# Segmenting and Clustering Neighborhoods in Toronto

This excerise prepare the data for segmenting and clustering neighborhoods in Toronto. We take the post code table in the [Wikipedia page](https://en.wikipedia.org/wiki/List_of_postal_codes_of_Canada:_M), filter and clean the data clean before segementation.

In [10]:
# import libraries
import pandas as pd
import numpy as np

Below code will take the first table from the page and read into a dataframe.

In [11]:
# extract post code table into dataframe
pcode_df = pd.read_html('https://en.wikipedia.org/wiki/List_of_postal_codes_of_Canada:_M')[0]
pcode_df.head(10)

Unnamed: 0,Postcode,Borough,Neighbourhood
0,M1A,Not assigned,Not assigned
1,M2A,Not assigned,Not assigned
2,M3A,North York,Parkwoods
3,M4A,North York,Victoria Village
4,M5A,Downtown Toronto,Harbourfront
5,M5A,Downtown Toronto,Regent Park
6,M6A,North York,Lawrence Heights
7,M6A,North York,Lawrence Manor
8,M7A,Queen's Park,Not assigned
9,M8A,Not assigned,Not assigned


Data cleaning and manipulation include:
- ignore data with borough as 'not assigned'
- group neighourhood by post code
- set neighourhood to be the same as borough if unassigned

In [12]:
# ignore rows with borough as'not assigned'
pcode_df = pcode_df[pcode_df.Borough != 'Not assigned']

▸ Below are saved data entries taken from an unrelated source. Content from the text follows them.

-- ==== Sys2Proof/Machine/Core.lean ====
section
/-! DEFINITION. The machine as the host's interface reads it. -/

def Sys2Proof.core : Host.Core :=
  { State := Sys2Proof.Machine.State, Fault := Sys2Proof.Machine.Fault, Refusal := Sys2Proof.Machine.Refusal,
    step := Sys2Proof.Machine.step, reset := Sys2Proof.Machine.State.reset }
end

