/-! ### What falls due, and what follows an entry -/

/-- What falls due in a tenth of a second outside a reset (log entries 1, 2): the timers with one tenth left, the clock's
minute, and the lapse of a holder whose silence reaches it while a request is pending (R180). -/
def State.fallsDue (s : State) (i : Instr) : Prop :=
  (∃ p,
    (i = .authTimerExpiry p ∧ (s.point p).authTimer = some 1) ∨
      (i = .pressWaitExpiry p ∧ (s.point p).pressWait = some 1) ∨
      (i = .pumpFaultSuspendExpiry p ∧ (s.point p).pumpSuspend = some 1) ∨
      (i = .meterSettleExpiry p ∧ (s.point p).meterSettle = some 1) ∨
      (i = .couplingGraceExpiry p ∧ (s.coupler p).grace = some 1) ∨
      (i = .suctionHoldExpiry p ∧ s.arbiter.hold.get p = some 1)) ∨
  (i = .selectorArrival ∧ s.arbiter.travel = some 1) ∨ (i = .pumpRampExpiry ∧ s.pump.ramp = some 1) ∨
  (∃ k, k ≠ .noFlow ∧ k ≠ .overcurrent ∧ i = .faultDeglitchExpiry k ∧ s.pump.deglitch.get k = some 1) ∨
  (i = .noFlowTimerExpiry ∧ s.pump.noFlow = some 1) ∨ (i = .retryTimerExpiry ∧ s.pump.retry = some 1) ∨
  (i = .cleanRunExpiry ∧ s.pump.cleanRun = some 1) ∨ (i = .clearTimerExpiry ∧ s.pump.clear = some 1) ∨
  (i = .consoleTimerExpiry ∧ s.watch.timer = some 1) ∨
  (∃ c x, i = .stockSettleExpiry c ∧ s.comp c = some x ∧ x.settle = some 1) ∨
  (i = .loadNoFlowExpiry ∧ s.loader.noFlow = some 1) ∨ (i = .loadSettleExpiry ∧ s.loader.settle = some 1) ∨
  (i = .roleAnswerTimerExpiry ∧ s.roles.answer = some 1) ∨ (i = .wakeSettleExpiry ∧ s.power.wake = some 1) ∨
  (i = .roleLapse ∧ s.roles.requester.isSome = true ∧
    ¬ (s.roles.holder = .service ∧ s.roles.calibration = true) ∧
    s.watch.lapse ≤ min Config.max32 ((s.port s.roles.holder).silence + 1)) ∨
  (i = .clockMinute ∧ s.clock.now.second = 59 ∧ s.clock.now.tenth = 9)

/-- The head staged entry `h`, with `rest` behind it, has been promoted after an entry ended (R135, R137 to R139): DUE on an
out-of-service compartment, WAITING on one a delivery draws on, and LOADING on a free one with ullage. `w` is its
compartment's record as the ended entry left it, and `s` the state before. -/
structure State.Promotes (s t : State) (h : Staged) (rest : List Staged) (w : Compartment) : Prop where
  due :
    w.state = .outOfService →
      t.loader.current = some { comp := h.comp, target := h.target, state := .due, context := none } ∧
        t.loader.staged = rest ∧ t.comp h.comp = some { w with draining := true }
  waits :
    w.state ≠ .outOfService → s.segmentOn h.comp = true →
      t.loader.current = some { comp := h.comp, target := h.target, state := .waiting, context := none } ∧
        t.loader.staged = rest ∧ t.comp h.comp = some { w with draining := true }
  starts :
    w.state ≠ .outOfService → s.segmentOn h.comp = false → s.arbiter.selector.holds h.comp = false →
      (100 : Int) ≤ w.ullage → s.loader.closeAhead < (h.target.used w.ullage.toNat).1 →
      s.loader.highLevel.get h.comp = false →
        t.loader.staged = rest ∧ t.comp h.comp = some { w with draining := true, state := .loading, settle := none } ∧
          t.loader.inlets.get h.comp = true ∧ t.channels.third.bound = true ∧
          ∃ f y, t.loader.current = some f ∧ f.comp = h.comp ∧ f.target = h.target ∧ f.state = .loading ∧
            f.context = some y ∧ y.product = w.product ∧ y.used = (h.target.used w.ullage.toNat).1 ∧ y.net_uL = 0

end Sys2Proof.Machine
end

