/-- LOAD_SETTLE_EXPIRY closes the SETTLING entry with its receipt: channel LOAD unbound, the RECEIPT record written into
the entry's slot as the newest, the net volume added to the book, the compartment IN_SERVICE with DRAINING and
SUCTION_LOST clear, LOAD_DONE raised and a CLOSING plan NONE. With a staged entry behind it in an OPEN plan, the head of
the staged entries is then promoted, onto the same compartment too; without a slot for it the plan pauses and keeps it.
A timer's row is its expiry whatever time was left: the model's choice (log entry 32). -/
def Obligations.ReceiptClosesTheEntry : Prop :=
  ∀ (s : State) (e : Entry) (x : LoadContext) (y : Compartment) (cause : EndCause), s.loader.settle.isSome = true →
    s.loader.current = some e → e.context = some x → x.pendingEnd = some cause → s.comp e.comp = some y →
      ∃ (t : State) (rec : Record), exec .loadSettleExpiry s = .next t ∧ t.journal.records = s.journal.records ++ [rec] ∧
        rec.seq = s.journal.next ∧
        rec.body =
          .receipt
            (receiptOf e x y.book (min Config.bookMax (y.book + cLof x.net_uL)) cause false) ∧
        (t.comp e.comp).map (fun z => (z.book, z.suctionLost, z.reserved)) =
          some (min Config.bookMax (y.book + cLof x.net_uL), false, y.reserved) ∧
        (t.port .operator).has .loadDone = true ∧ (t.port .office).has .loadDone = true ∧
        (s.loader.staged = [] →
          t.journal.reserved = s.journal.reserved - 1 ∧ t.loader.current = none ∧
            t.loader.lastResult = some { seq := some rec.seq, comp := e.comp, cause := cause } ∧
            t.loader.inlets.get e.comp = false ∧ (s.loader.state = .closing → t.loader.state = .none) ∧
            t.channels.third.bound = false ∧
            (t.comp e.comp).map (fun z => (z.state, z.draining)) = some (.inService, false)) ∧
        ∀ h rest w, s.loader.state = .opened → s.loader.staged = h :: rest → s.comp h.comp = some w →
          0 < s.journal.reserved →
            (s.journal.canReserve = true →
              ∃ z, s.Promotes t h rest z ∧ z.product = w.product ∧ z.capacity = w.capacity ∧
                z.safeFill = w.safeFill ∧
                (h.comp = e.comp → z.state = .inService ∧ z.book = min Config.bookMax (w.book + cLof x.net_uL)) ∧
                (h.comp ≠ e.comp → z = w)) ∧
            (s.journal.canReserve = false →
              t.loader.current = none ∧ t.loader.paused = true ∧ t.loader.staged = h :: rest ∧
                t.loader.lastResult = some { seq := some rec.seq, comp := e.comp, cause := cause } ∧
                (s.loader.paused = false → (t.port .operator).has .journalFull = true))

/-! ### Compartments -/

/-- SET_COMPARTMENT_SERVICE by the table of R117, the other blocks following; ADJUST_STOCK where nothing draws on the
compartment and the journal has room: the record written, the book set, SUCTION_LOST and VARIANCE clear, EMPTY back in
service and any other state kept, but that an entry of the plan that names the compartment may then start to load it;
SET_STOCK_LIMITS: both limits stored. -/
def Obligations.StockCommandsAct : Prop :=
  ∀ (r : Req) (s u : State) (n : Nat) (c : CompId) (x : Compartment), u = s.frameReceived r.port → num4Of n = some c →
    u.comp c = some x →
      (s.takes r .operateOrAccount →
        (x.state = .inService ∨ x.state = .outOfService →
          AnswersAfter (.setCompartmentService r n 1) s r 0x24 (u.setComp c (some { x with state := .inService }))
            Reply.ok) ∧
        (x.state = .empty ∨ x.state = .loading →
          Answers (.setCompartmentService r n 1) s r 0x24 u (Reply.of .wrongState)) ∧
        (x.state ≠ .loading →
          AnswersAfter (.setCompartmentService r n 0) s r 0x24 (u.setComp c (some { x with state := .outOfService }))
            Reply.ok) ∧
        (x.state = .loading →
          Answers (.setCompartmentService r n 0) s r 0x24 u (Reply.of .wrongState))) ∧
      (s.takes r .account →
        (∀ book, book ≤ 99999999 → u.segmentOn c = false → x.state ≠ .loading → u.journal.hasRoom = true →
          ∃ (t : State) (rec : Record), exec (.adjustStock r n book) s = .next (t.answer r.port (Reply.ok.response r.tag 0x37)) ∧
            t.journal.records = u.journal.records ++ [rec] ∧ rec.seq = u.journal.next ∧
            rec.body = .stockAdjust c x.product x.book book ((u.gauge c).map fun g => g.net) ∧
            (t.comp c).map (fun y => (y.book, y.reserved, y.suctionLost, y.variance)) =
              some (book, x.reserved, false, false) ∧
            (∀ y, t.comp c = some y →
              (y.state = (if x.state = .empty then .inService else x.state) ∨
                (u.planNames c = true ∧ y.state = .loading)))) ∧
        (∀ book, book ≤ 99999999 → (u.segmentOn c = true ∨ x.state = .loading) →
          Answers (.adjustStock r n book) s r 0x37 u (Reply.of .busy)) ∧
        (∀ book, book ≤ 99999999 → u.segmentOn c = false → x.state ≠ .loading → u.journal.hasRoom = false →
          Answers (.adjustStock r n book) s r 0x37 u (Reply.of .full)) ∧
        (∀ reorder tolerance, reorder ≤ 4000000 → tolerance ≤ 1000000 →
          ∃ t, Answers (.setStockLimits r n reorder tolerance) s r 0x38 t Reply.ok ∧
            t.comp c =
              some
                { x with
                  reorder := reorder, tolerance := tolerance
                  reorderSent := decide (x.available < reorder) } ∧
            (∀ d, d ≠ c → t.comp d = u.comp d) ∧ { t with stock := u.stock, ports := u.ports } = u))

/-- A reconciliation of one compartment, by RECONCILE, or by its settle timer, which then is stopped: without a valid
gauge it is NO_GAUGE, with GAUGE_INVALID once, not again while its mark stands; within the tolerance it clears VARIANCE
and raises nothing; beyond it, it sets VARIANCE, raises STOCK_VARIANCE and writes a VARIANCE record where the journal has
room; the book never moves. A valid probe reading is stored and clears the gauge fault mark. A timer's row is its expiry
whatever time was left: the model's choice (log entry 32). -/
def Obligations.StockIsReconciled : Prop :=
  ∀ (s : State) (c : CompId) (x : Compartment),
    (∀ r n u, s.takes r .operateOrAccount → u = s.frameReceived r.port → num4Of n = some c → u.comp c = some x →
      ∃ (t : State) (data : List Field), Answers (.reconcile r n) s r 0x25 t (Reply.okWith data) ∧ u.Reconciled t c x .command) ∧
    (s.comp c = some x → x.settle.isSome = true →
      ∃ t : State, exec (.stockSettleExpiry c) s = .next t ∧
        (s.setComp c (some { x with settle := none })).Reconciled t c { x with settle := none } .settle) ∧
    (∀ reading : ProbeReading, ProbeReading.valid reading = true → s.comp c = some x →
      exec (.levelProbeReading c (some reading)) s =
        .next
          (State.setComp { s with probes := s.probes.set c (some reading) } c (some { x with gaugeNoted := false }))) ∧
    (exec (.levelProbeReading c none) s = .next { s with probes := s.probes.set c none })
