@[simp] theorem State.passMinute_frame :
    s.passMinute.channels = s.channels ∧ s.passMinute.couplers = s.couplers ∧ s.passMinute.roster = s.roster ∧
      s.passMinute.accounts = s.accounts ∧ s.passMinute.products = s.products ∧ s.passMinute.prices = s.prices ∧
      s.passMinute.limits = s.limits ∧ s.passMinute.points = s.points ∧ s.passMinute.times = s.times ∧
      s.passMinute.arbiter = s.arbiter ∧ s.passMinute.pump = s.pump ∧ s.passMinute.stock = s.stock ∧
      s.passMinute.probes = s.probes ∧ s.passMinute.stockSettle = s.stockSettle ∧ s.passMinute.loader = s.loader ∧
      s.passMinute.journal = s.journal ∧ s.passMinute.roles = s.roles ∧ s.passMinute.watch = s.watch ∧
      s.passMinute.power = s.power ∧ s.passMinute.choices = s.choices ∧ s.passMinute.pending = s.pending ∧ (∀ i,
      s.passMinute.channel i = s.channel i) ∧ (∀ i, s.passMinute.coupler i = s.coupler i) ∧ (∀ i, s.passMinute.product
      i = s.product i) ∧ (∀ i, s.passMinute.point i = s.point i) ∧ (∀ i, s.passMinute.comp i = s.comp i) ∧
      s.passMinute.inReset = s.inReset := by
  unfold State.passMinute; dsimp only; repeat' split
  all_goals simp [State.point, State.coupler, State.channel, State.comp, State.product, State.inReset]

@[simp] theorem State.moveRole_frame (o : PortId) :
    (s.moveRole o).channels = s.channels ∧ (s.moveRole o).couplers = s.couplers ∧ (s.moveRole o).roster = s.roster ∧
      (s.moveRole o).accounts = s.accounts ∧ (s.moveRole o).products = s.products ∧ (s.moveRole o).prices = s.prices ∧
      (s.moveRole o).limits = s.limits ∧ (s.moveRole o).points = s.points ∧ (s.moveRole o).times = s.times ∧
      (s.moveRole o).arbiter = s.arbiter ∧ (s.moveRole o).pump = s.pump ∧ (s.moveRole o).stock = s.stock ∧ (s.moveRole
      o).probes = s.probes ∧ (s.moveRole o).stockSettle = s.stockSettle ∧ (s.moveRole o).loader = s.loader ∧
      (s.moveRole o).journal = s.journal ∧ (s.moveRole o).clock = s.clock ∧ (s.moveRole o).watch = s.watch ∧
      (s.moveRole o).power = s.power ∧ (s.moveRole o).choices = s.choices ∧ (s.moveRole o).pending = s.pending ∧ (∀ i,
      (s.moveRole o).channel i = s.channel i) ∧ (∀ i, (s.moveRole o).coupler i = s.coupler i) ∧ (∀ i, (s.moveRole
      o).product i = s.product i) ∧ (∀ i, (s.moveRole o).point i = s.point i) ∧ (∀ i, (s.moveRole o).comp i = s.comp
      i) ∧ (s.moveRole o).inReset = s.inReset := by
  unfold State.moveRole; dsimp only; repeat' split
  all_goals simp [State.point, State.coupler, State.channel, State.comp, State.product, State.inReset]

@[simp] theorem State.settleLoad_frame (e : Entry) (x : LoadContext) (k : EndCause) :
    (s.settleLoad e x k).channels = s.channels ∧ (s.settleLoad e x k).couplers = s.couplers ∧ (s.settleLoad e x
      k).roster = s.roster ∧ (s.settleLoad e x k).accounts = s.accounts ∧ (s.settleLoad e x k).products = s.products ∧
      (s.settleLoad e x k).prices = s.prices ∧ (s.settleLoad e x k).limits = s.limits ∧ (s.settleLoad e x k).points =
      s.points ∧ (s.settleLoad e x k).times = s.times ∧ (s.settleLoad e x k).arbiter = s.arbiter ∧ (s.settleLoad e x
      k).pump = s.pump ∧ (s.settleLoad e x k).stock = s.stock ∧ (s.settleLoad e x k).probes = s.probes ∧ (s.settleLoad
      e x k).stockSettle = s.stockSettle ∧ (s.settleLoad e x k).journal = s.journal ∧ (s.settleLoad e x k).clock =
      s.clock ∧ (s.settleLoad e x k).ports = s.ports ∧ (s.settleLoad e x k).roles = s.roles ∧ (s.settleLoad e x
      k).watch = s.watch ∧ (s.settleLoad e x k).power = s.power ∧ (s.settleLoad e x k).choices = s.choices ∧
      (s.settleLoad e x k).pending = s.pending ∧ (∀ i, (s.settleLoad e x k).channel i = s.channel i) ∧ (∀ i,
      (s.settleLoad e x k).coupler i = s.coupler i) ∧ (∀ i, (s.settleLoad e x k).product i = s.product i) ∧ (∀ i,
      (s.settleLoad e x k).point i = s.point i) ∧ (∀ i, (s.settleLoad e x k).comp i = s.comp i) ∧ (∀ i, (s.settleLoad
      e x k).port i = s.port i) ∧ (s.settleLoad e x k).inReset = s.inReset := by
  simp [State.point, State.coupler, State.channel, State.comp, State.port, State.product, State.inReset, State.settleLoad]
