-- ==== Sys2Proof/Laws/Points.lean ====
section
/-! SUPPORT. The moves of a delivery point, each followed by the other blocks: into FINISHING, into SUSPENDED, through a
window's end, and closed. -/

namespace Sys2Proof.Machine

open Sys2Proof

theorem Point.MovesTo.context {x y : Point} (h : x.MovesTo y) : y.context = x.context := by rw [h.kept]

theorem Arbiter.holdClaim_ne (a : Arbiter) (p : PointId) : (a.holdClaim p).claims.get p ≠ .flowing := by
  unfold Arbiter.holdClaim
  split
  · split <;> simp [Arbiter.dropClaim]
  · assumption

theorem Arbiter.holdClaim_requests (a : Arbiter) (p : PointId) :
    (a.holdClaim p).waiting = a.waiting ∧ (a.holdClaim p).admitted = a.admitted ∧
      (a.holdClaim p).selector = a.selector := by
  unfold Arbiter.holdClaim
  split
  · split <;> simp [Arbiter.dropClaim]
  · simp

/-! ### FINISHING (R79) -/

theorem State.finish_point_ne (s : State) (p q : PointId) (k : EndCause) (h : q ≠ p) :
    (s.finish p k).point q = s.point q := by
  simp [State.finish, h, State.stopGrace]

theorem State.finish_context (s : State) (p q : PointId) (k : EndCause) :
    ((s.finish p k).point q).context = (s.point q).context := by
  by_cases h : q = p
  · subst h; simp [State.finish, Point.shut, Point.stopTimers]
  · rw [State.finish_point_ne _ _ _ _ h]

/-- A point in FINISHING is left so by the blocks that follow. -/
theorem State.Finished.followed {s u t : State} {p : PointId} {k : EndCause} (h : s.Finished u p k)
    (hf : u.FollowedBy t) : s.Finished t p k := by
  have hns : (u.point p).state ≠ .waitSuction := by rw [h.state.1]; simp
  have hq := (hf.points p).still hns
  have hn := hf.noRequest p hns h.suction.1 h.suction.2.1
  have hco := hf.couplersStill p hns
  exact ⟨hq ▸ h.state, hq ▸ h.valves, hq ▸ hco ▸ h.timers,
    ⟨hn.1, hn.2.1, hn.2.2.1.trans h.suction.2.2.1, hn.2.2.2.trans h.suction.2.2.2⟩, hq ▸ h.context⟩

theorem State.finish_finishes (s : State) (p : PointId) (k : EndCause) : s.Finished (s.finish p k) p k := by
  constructor <;>
    simp [State.finish, Point.shut, Point.stopTimers, State.stopGrace, Arbiter.withdraw, Arbiter.dropClaim]

/-- A point that enters FINISHING has entered it after the other blocks have followed. -/
theorem State.finish_finished {s t : State} {p : PointId} {k : EndCause} (hf : (s.finish p k).FollowedBy t) :
    s.Finished t p k := (State.finish_finishes s p k).followed hf

/-! ### SUSPENDED (R80 to R84) -/

theorem State.suspend_point_ne (s : State) (p q : PointId) (k : Cause) (h : q ≠ p) :
    (s.suspend p k).point q = s.point q := by
  simp [State.suspend, h]

theorem State.suspendFlow_point_ne (s : State) (p q : PointId) (k : Cause) (h : q ≠ p) :
    (s.suspendFlow p k).point q = s.point q := by
  unfold State.suspendFlow; split
  · exact State.suspend_point_ne _ _ _ _ h
  · rfl

theorem State.suspend_arbiter (s : State) (p : PointId) (k : Cause) :
    (s.suspend p k).arbiter = (s.arbiter.withdraw p).holdClaim p := rfl

/-- A suspended point is left so by the blocks that follow. -/
theorem State.Suspended.followed {s u t : State} {p : PointId} {k : Cause} (h : s.Suspended u p k)
    (hf : u.FollowedBy t) : s.Suspended t p k := by
  have hns : (u.point p).state ≠ .waitSuction := by rw [h.state]; simp
  have hq := (hf.points p).still hns
  have hn := hf.noRequest p hns h.suction.1 h.suction.2.1
  exact ⟨hq ▸ h.state, hq ▸ h.valves, hq ▸ h.pressWait, hq ▸ h.pumpSuspend,
    ⟨hn.1, hn.2.1, hn.2.2.1 ▸ h.suction.2.2⟩, hq ▸ h.context⟩

theorem State.suspend_suspends (s : State) (p : PointId) (k : Cause) : s.Suspended (s.suspend p k) p k := by
  have hr := Arbiter.holdClaim_requests (s.arbiter.withdraw p) p
  constructor
  · simp [State.suspend]
  · simp [State.suspend, Point.shut, Point.stopTimers]
  · simp [State.suspend]
  · simp [State.suspend]
  · rw [State.suspend_arbiter, hr.1, hr.2.1]
    exact ⟨by simp [Arbiter.withdraw], by simp [Arbiter.withdraw], Arbiter.holdClaim_ne _ _⟩
  · simp [State.suspend, Point.shut, Point.stopTimers]

/-- A point that is suspended is so after the other blocks have followed. -/
theorem State.suspend_suspended {s t : State} {p : PointId} {k : Cause} (hf : (s.suspend p k).FollowedBy t) :
    s.Suspended t p k := (State.suspend_suspends s p k).followed hf

/-- What a suspension of one point leaves of the other's requests and claim. -/
theorem State.suspendFlow_other (s : State) (p q : PointId) (k : Cause) (h : q ≠ p) :
    (s.suspendFlow p k).arbiter.waiting.get q = s.arbiter.waiting.get q ∧
      (s.suspendFlow p k).arbiter.admitted.get q = s.arbiter.admitted.get q ∧
      (s.suspendFlow p k).arbiter.claims.get q = s.arbiter.claims.get q := by
  unfold State.suspendFlow
  split
  · rw [State.suspend_arbiter]
    unfold Arbiter.holdClaim
    split
    · split <;> simp [Arbiter.dropClaim, Arbiter.withdraw, h]
    · simp [Arbiter.withdraw, h]
  · simp

/-- Both points are suspended where they want flow, whichever is first (R82, R83). -/
theorem State.suspendBoth (s : State) (k : Cause) (p : PointId) :
    ((s.point p).state.wantsFlow = true → s.Suspended ((s.suspendFlow .a k).suspendFlow .b k) p k) ∧
      ((s.point p).state.wantsFlow = false → ((s.suspendFlow .a k).suspendFlow .b k).point p = s.point p) := by
  have hb : ∀ v : State, (v.point .b).state.wantsFlow = false → v.suspendFlow .b k = v := by
    intro v h; simp [State.suspendFlow, h]
  cases p
  · refine ⟨fun h => ?_, fun h => ?_⟩
    · have e : s.suspendFlow .a k = s.suspend .a k := by simp [State.suspendFlow, h]
      have hs := State.suspend_suspends s .a k
      rw [← e] at hs
      generalize s.suspendFlow .a k = v at hs
      have hp := State.suspendFlow_point_ne v .b .a k (by decide)
      have ho := State.suspendFlow_other v .b .a k (by decide)
      exact ⟨hp ▸ hs.state, hp ▸ hs.valves, hp ▸ hs.pressWait, hp ▸ hs.pumpSuspend,
        ⟨ho.1.trans hs.suction.1, ho.2.1.trans hs.suction.2.1, ho.2.2 ▸ hs.suction.2.2⟩, hp ▸ hs.context⟩
    · rw [State.suspendFlow_point_ne _ _ _ _ (by decide)]
      simp [State.suspendFlow, h]
  · have hp := State.suspendFlow_point_ne s .a .b k (by decide)
    refine ⟨fun h => ?_, fun h => ?_⟩
    · have e : (s.suspendFlow .a k).suspendFlow .b k = (s.suspendFlow .a k).suspend .b k := by
        rw [State.suspendFlow, hp, h]; rfl
      rw [e]
      have hs := State.suspend_suspends (s.suspendFlow .a k) .b k
      have ht : (s.suspendFlow .a k).times = s.times := by simp
      exact ⟨hs.state, hs.valves, ht ▸ hs.pressWait, ht ▸ hs.pumpSuspend, hs.suction, by rw [hs.context, hp]⟩
    · rw [← hp]; rw [hb]; rw [hp]; exact h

# group neighbourhood by post code
pcode_df['Neighbourhood'] = pcode_df.groupby('Postcode')['Neighbourhood'].transform(lambda x: ', '.join(x))
pcode_df.drop_duplicates(inplace=True)

# set neighbourhood as borough if unassigned
pcode_df['Neighbourhood'] = np.where(pcode_df.Neighbourhood == 'Not assigned', pcode_df.Borough, pcode_df.Neighbourhood)
pcode_df.head(10)

Unnamed: 0,Postcode,Borough,Neighbourhood
2,M3A,North York,Parkwoods
3,M4A,North York,Victoria Village
4,M5A,Downtown Toronto,"Harbourfront, Regent Park"
6,M6A,North York,"Lawrence Heights, Lawrence Manor"
8,M7A,Queen's Park,Queen's Park
10,M9A,Etobicoke,Islington Avenue
11,M1B,Scarborough,"Rouge, Malvern"
14,M3B,North York,Don Mills North
15,M4B,East York,"Woodbine Gardens, Parkview Hill"
17,M5B,Downtown Toronto,"Ryerson, Garden District"


In [13]:
pcode_df.shape

(103, 3)

Read latitudes and longitudes geo data from a csv data provided at http://cocl.us/Geospatial_data

In [14]:
# read latitudes and longitudes into a dataframe
geo_df = pd.read_csv('http://cocl.us/Geospatial_data')
geo_df.head()

Unnamed: 0,Postal Code,Latitude,Longitude
0,M1B,43.806686,-79.194353
1,M1C,43.784535,-79.160497
2,M1E,43.763573,-79.188711
3,M1G,43.770992,-79.216917
4,M1H,43.773136,-79.239476


Merge latitudes and longitudes data into the prepared dataframe with post codes, boroughs and neighourhoods.

In [39]:
merged_df = pd.merge(pcode_df, geo_df, how='inner', left_on='Postcode', right_on='Postal Code')
merged_df.drop(columns=['Postal Code'],inplace=True)
merged_df.rename(index = {"Postcode": "Postal Code"}, inplace = True) 
merged_df.head()

Unnamed: 0,Postcode,Borough,Neighbourhood,Latitude,Longitude
0,M3A,North York,Parkwoods,43.753259,-79.329656
1,M4A,North York,Victoria Village,43.725882,-79.315572
2,M5A,Downtown Toronto,"Harbourfront, Regent Park",43.65426,-79.360636
3,M6A,North York,"Lawrence Heights, Lawrence Manor",43.718518,-79.464763
4,M7A,Queen's Park,Queen's Park,43.662301,-79.389494


In [40]:
merged_df.shape

(103, 5)